YOUR ASSIGNMENT |
For this exercise, report every line of the material that includes "page".

DATA RECORDS |
/-- Distance in bits of the elements of a format in memory: FP6 in containers of a byte, or dense (R79, R314). -/
def memStep (f : Nat) (dense : Bool) : Nat := if (f = 5 || f = 6) && dense then 6 else fmtStep f

/-- Whether a code is an MX element format (3 to 7). -/
def mxFmt (f : Nat) : Bool := 3 ≤ f && f ≤ 7

/-- HCVT (R314). Bits [63:56] of words 0, 1 and 3, which its table does not list, shall be zero as in the other descriptors, those of
word 3 with MXS 0 as well (log 74, DESIGN CHOICE). -/
def checkConvert (d : List Word) : List Nat :=
  let w2 := dword d 2
  let n := wfld w2 0 32
  let t := wfld w2 32 4
  let f := wfld w2 36 4
  let mx := wfld w2 44 1 = 1
  let dense := wfld w2 45 1 = 1
  failIf ([0, 1, 3].any (fun i => wfld (dword d i) 56 8 ≠ 0) || wfld w2 54 10 ≠ 0 || 13 < t || 13 < f || t = f || t = 8 ||
    (f = 8 && 2 ≤ t) || 4 < wfld w2 40 3 || wfld w2 46 8 = 255 ||
    (mx && (mxFmt t == mxFmt f || n % 32 ≠ 0))) 1 ++
  failIf (wfld (dword d 0) 0 2 ≠ 0 || wfld (dword d 1) 0 2 ≠ 0 || n * memStep t dense % 32 ≠ 0 || n * memStep f dense % 32 ≠ 0) 2

/-- HATOM (R315): `wide` for the 64-bit operations. -/
def checkAtom (wide : Bool) (d : List Word) : List Nat :=
  failIf (wfld (dword d 0) 56 8 ≠ 0 || wfld (dword d 3) 19 45 ≠ 0) 1 ++
  failIf (wfld (dword d 0) 0 56 % (if wide then 8 else 4) ≠ 0) 2

/-- Where a DVA leads that an item of coach `c` is to reach, as far as its context's pins tell. -/
def State.pinned (s : State) (m c : BitVec 3) (a : Nat) (write : Bool) : Option Place :=
  match s.itemPlace (s.coach m).sq c (s.ctxOf m) a write with
  | .ok p => some p
  | .error _ => none

/-- The target of an HATOM lies in a page of KIND 2 or 3: FORMAT (R315). -/
def State.checkAtomKind (s : State) (m c : BitVec 3) (d : List Word) : List Nat :=
  match s.pinned m c (wfld (dword d 0) 0 56) true with
  | some (.host _ _) => [1]
  | some (.view _ _) => [1]
  | _ => []

/-- The scales of an HCVT that lie in a page of KIND 3 start and end on element boundaries, or ALIGN (R119). Every other command
reaches a view in whole words, which are whole elements. -/
def State.checkScales (s : State) (m c : BitVec 3) (d : List Word) : List Nat :=
  let w2 := dword d 2
  let n := wfld w2 0 32 / 32
  let torn := fun (a past : Nat) => match s.pinned m c a (mxFmt (wfld w2 32 4)) with
    | some (.view v o) => (o + past) % max 1 (vL (s.hub.viewEntry (s.jobOf m) v) / 8) ≠ 0
    | _ => false
  failIf (wfld w2 44 1 = 1 && n ≠ 0 && (torn (wfld (dword d 3) 0 56) 0 || torn (wfld (dword d 3) 0 56 + n - 1) 1)) 2

/-- PROBE (R316). -/
def checkProbe (d : List Word) : List Nat :=
  failIf (wfld (dword d 0) 56 8 ≠ 0 || wfld (dword d 1) 48 16 ≠ 0 || 2 ^ 56 < wfld (dword d 0) 0 56 + wfld (dword d 1) 0 48) 1

/-- ENQ (R319). -/
def checkEnq (d : List Word) : List Nat := failIf (wfld (dword d 0) 24 40 ≠ 0 || dword d 1 ≠ 0) 1

/-- CLOAD (R320). -/
def checkCload (d : List Word) : List Nat :=
  failIf (wfld (dword d 0) 56 8 ≠ 0 || wfld (dword d 1) 29 35 ≠ 0 || 16384 < wfld (dword d 1) 0 14 + wfld (dword d 1) 14 15) 1 ++
  failIf (wfld (dword d 0) 0 6 ≠ 0) 2

/-- RSOLVE (R246): `write` for a write entry, `lim` the reservation of its kind. -/
def checkSolve (lim : Nat) (d : List Word) : List Nat :=
  let w0 := dword d 0
  let w1 := dword d 1
  failIf (wfld w0 63 1 ≠ 0 || wfld w1 29 35 ≠ 0 || wfld w0 0 9 = 0 || lim < wfld w0 0 9 || lim < wfld w0 9 9 ||
    48 ≤ wfld w0 18 6 || wfld w0 50 13 = 0 || wfld w1 12 13 = 0 || 4096 < wfld w0 38 12 + wfld w0 50 13 ||
    4096 < wfld w1 0 12 + wfld w1 12 13) 1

THE ANSWER |
/-- The target of an HATOM lies in a page of KIND 2 or 3: FORMAT (R315). -/
/-- The scales of an HCVT that lie in a page of KIND 3 start and end on element boundaries, or ALIGN (R119). Every other command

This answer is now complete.